Not long after the report was released, Laguna Hills Councilman Allan Songstad and Tustin Councilman Jerry Amante, officers in the Orange County Division of the League of California Cities, proposed that the group respond to the report, but the league took no action. The Orange County chapter later broke away from the parent group, saying the league was too liberal, and formed the Assn. of California Cities-Orange County. Along with the chief executive of the breakaway group, Amante and Songstad met with James Doti, the president of Chapman University. Smoller said they refused to meet with him. Songstad said he and Amante made it clear to Doti that Kogerman’s report would make it difficult for Brandman public administration students to get hired in the county. “It just seemed self evident,” Songstad said.

… In fall 2011, Brandman’s chancellor, Gary Brahm, met with the Assn. of California Cities-Orange County over a proposal that the university sponsor a training program for newly elected council members. The group decided not to go through with it. That October, Smoller said, Brahm told him that his days as the public face of the program were over and that a nonacademic was being brought in as the liaison with local governments.
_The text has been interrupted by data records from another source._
/-- The example words of the compressed rules. -/
theorem test_decode_compressed :
    decode configA (.half 0x0800#16) = .instr (.cAddi4spn 0#3 16#10) ∧
      decode configA (.half 0x1FFC#16) = .instr (.cAddi4spn 7#3 1020#10) ∧
      decode configA (.half 0x40C0#16) = .instr (.cLw 0#3 1#3 4#7) ∧
      decode configA (.half 0x5C7C#16) = .instr (.cLw 7#3 0#3 124#7) ∧
      decode configA (.half 0xC0C0#16) = .instr (.cSw 0#3 1#3 4#7) ∧
      decode configA (.half 0xC3B8#16) = .instr (.cSw 6#3 7#3 64#7) ∧
      decode configA (.half 0x0001#16) = .instr (.cNop 0#6) ∧
      decode configA (.half 0x157D#16) = .instr (.cAddi 10#5 (-1)) ∧
      decode configA (.half 0x017D#16) = .instr (.cAddi 2#5 31#6) ∧
      decode configA (.half 0x3FFD#16) = .instr (.cJal (-2)) ∧
      decode configA (.half 0x2FFD#16) = .instr (.cJal 2046#12) ∧
      decode configA (.half 0x5501#16) = .instr (.cLi 10#5 (-32)) ∧
      decode configA (.half 0x42C5#16) = .instr (.cLi 5#5 17#6) ∧
      decode configA (.half 0x7139#16) = .instr (.cAddi16sp (-64)) ∧
      decode configA (.half 0x617D#16) = .instr (.cAddi16sp 496#10) ∧
      decode configA (.half 0x6285#16) = .instr (.cLui 5#5 1#6) ∧
      decode configA (.half 0x8005#16) = .instr (.cSrli 0#3 1#5) ∧
      decode configA (.half 0x83FD#16) = .instr (.cSrli 7#3 31#5) ∧
      decode configA (.half 0x8491#16) = .instr (.cSrai 1#3 4#5) ∧
      decode configA (.half 0x987D#16) = .instr (.cAndi 0#3 (-1)) ∧
      decode configA (.half 0x893D#16) = .instr (.cAndi 2#3 15#6) ∧
      decode configA (.half 0x8C05#16) = .instr (.cSub 0#3 1#3) ∧
      decode configA (.half 0x8D2D#16) = .instr (.cXor 2#3 3#3) ∧
      decode configA (.half 0x8E55#16) = .instr (.cOr 4#3 5#3) ∧
      decode configA (.half 0x8F7D#16) = .instr (.cAnd 6#3 7#3) ∧
      decode configA (.half 0xBFFD#16) = .instr (.cJ (-2)) ∧
      decode configA (.half 0xA001#16) = .instr (.cJ 0#12) ∧
      decode configA (.half 0xD001#16) = .instr (.cBeqz 0#3 (-256)) ∧
      decode configA (.half 0xC119#16) = .instr (.cBeqz 2#3 6#9) ∧
      decode configA (.half 0xECFD#16) = .instr (.cBnez 1#3 254#9) ∧
      decode configA (.half 0xFFF5#16) = .instr (.cBnez 7#3 (-4)) ∧
      decode configA (.half 0x057E#16) = .instr (.cSlli 10#5 31#5) ∧
      decode configA (.half 0x0086#16) = .instr (.cSlli 1#5 1#5) ∧
      decode configA (.half 0x40B2#16) = .instr (.cLwsp 1#5 12#8) ∧
      decode configA (.half 0x557E#16) = .instr (.cLwsp 10#5 252#8) ∧
      decode configA (.half 0x8082#16) = .instr (.cJr 1#5) ∧
      decode configA (.half 0x852E#16) = .instr (.cMv 10#5 11#5) ∧
      decode configA (.half 0x9002#16) = .instr (.cEbreak) ∧
      decode configA (.half 0x9282#16) = .instr (.cJalr 5#5) ∧
      decode configA (.half 0x952E#16) = .instr (.cAdd 10#5 11#5) ∧
      decode configA (.half 0xC606#16) = .instr (.cSwsp 1#5 12#8) ∧
      decode configA (.half 0xDFFE#16) = .instr (.cSwsp 31#5 252#8) := by
  decide

/-- The example words of the bitmanip rules. -/
theorem test_decode_bitmanip :
    decode configB (.full 0x207322B3#32) = .instr (.sh1add 5#5 6#5 7#5) ∧
      decode configB (.full 0x207342B3#32) = .instr (.sh2add 5#5 6#5 7#5) ∧
      decode configB (.full 0x207362B3#32) = .instr (.sh3add 5#5 6#5 7#5) ∧
      decode configB (.full 0x407372B3#32) = .instr (.andn 5#5 6#5 7#5) ∧
      decode configB (.full 0x407362B3#32) = .instr (.orn 5#5 6#5 7#5) ∧
      decode configB (.full 0x407342B3#32) = .instr (.xnor 5#5 6#5 7#5) ∧
      decode configB (.full 0x60031293#32) = .instr (.clz 5#5 6#5) ∧
      decode configB (.full 0x60131293#32) = .instr (.ctz 5#5 6#5) ∧
      decode configB (.full 0x60231293#32) = .instr (.cpop 5#5 6#5) ∧
      decode configB (.full 0x0A7362B3#32) = .instr (.max 5#5 6#5 7#5) ∧
      decode configB (.full 0x0A7372B3#32) = .instr (.maxu 5#5 6#5 7#5) ∧
      decode configB (.full 0x0A7342B3#32) = .instr (.min 5#5 6#5 7#5) ∧
      decode configB (.full 0x0A7352B3#32) = .instr (.minu 5#5 6#5 7#5) ∧
      decode configB (.full 0x60431293#32) = .instr (.sextB 5#5 6#5) ∧
      decode configB (.full 0x60531293#32) = .instr (.sextH 5#5 6#5) ∧
      decode configB (.full 0x080342B3#32) = .instr (.zextH 5#5 6#5) ∧
      decode configB (.full 0x607312B3#32) = .instr (.rol 5#5 6#5 7#5) ∧
      decode configB (.full 0x607352B3#32) = .instr (.ror 5#5 6#5 7#5) ∧
      decode configB (.full 0x60835293#32) = .instr (.rori 5#5 6#5 8#5) ∧
      decode configB (.full 0x28735293#32) = .instr (.orcB 5#5 6#5) ∧
      decode configB (.full 0x69835293#32) = .instr (.rev8 5#5 6#5) ∧
      decode configB (.full 0x487312B3#32) = .instr (.bclr 5#5 6#5 7#5) ∧
      decode configB (.full 0x49F31293#32) = .instr (.bclri 5#5 6#5 31#5) ∧
      decode configB (.full 0x487352B3#32) = .instr (.bext 5#5 6#5 7#5) ∧
      decode configB (.full 0x49F35293#32) = .instr (.bexti 5#5 6#5 31#5) ∧
      decode configB (.full 0x687312B3#32) = .instr (.binv 5#5 6#5 7#5) ∧
      decode configB (.full 0x68031293#32) = .instr (.binvi 5#5 6#5 0#5) ∧
      decode configB (.full 0x287312B3#32) = .instr (.bset 5#5 6#5 7#5) ∧
      decode configB (.full 0x28531293#32) = .instr (.bseti 5#5 6#5 5#5) := by
  decide

/-- An `XW_DECODE` of this test's own making: no source gives one (46 R440). Function codes in bits 15 to 13 and 1 to 0,
the data register in bits 4 to 2 or 6 to 2, the base in bits 9 to 7, offset bits 12 to 10. -/
def xwRows : List XwRow :=
  [⟨.lbu, 0x2000#16, 0xE003#16, ⟨2, true⟩, ⟨7, true⟩, [(10, 0), (11, 1), (12, 2)]⟩,
    ⟨.lhu, 0x2002#16, 0xE003#16, ⟨2, true⟩, ⟨7, true⟩, [(10, 1), (11, 2), (12, 3)]⟩,
    ⟨.sb, 0xA000#16, 0xE003#16, ⟨2, true⟩, ⟨7, true⟩, [(10, 0), (11, 1), (12, 2)]⟩,
    ⟨.sh, 0xA002#16, 0xE003#16, ⟨2, true⟩, ⟨7, true⟩, [(10, 1), (11, 2), (12, 3)]⟩,
    ⟨.lbusp, 0x6000#16, 0xF003#16, ⟨2, false⟩, ⟨0, true⟩, [(7, 0), (8, 1)]⟩,
    ⟨.lhusp, 0x7000#16, 0xF003#16, ⟨2, false⟩, ⟨0, true⟩, [(7, 1), (8, 2)]⟩,
    ⟨.sbsp, 0xE000#16, 0xF003#16, ⟨2, false⟩, ⟨0, true⟩, [(7, 0), (8, 1)]⟩,
    ⟨.shsp, 0xF000#16, 0xF003#16, ⟨2, false⟩, ⟨0, true⟩, [(7, 1), (8, 2)]⟩]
Smoller resigned as head of the public administration program the next day but continued working as a professor. The day he resigned, a photo of Smith and Voshall was taken off the Brandman website — a coincidence, university officials said. … Unable to find jobs in Orange County, Smith and Voshall moved. Smith is selling insurance in Phoenix. Voshall works in Los Angeles for the United Nations High Commissioner for Refugees.Smoller is at Chapman, hoping to start a public administration program there.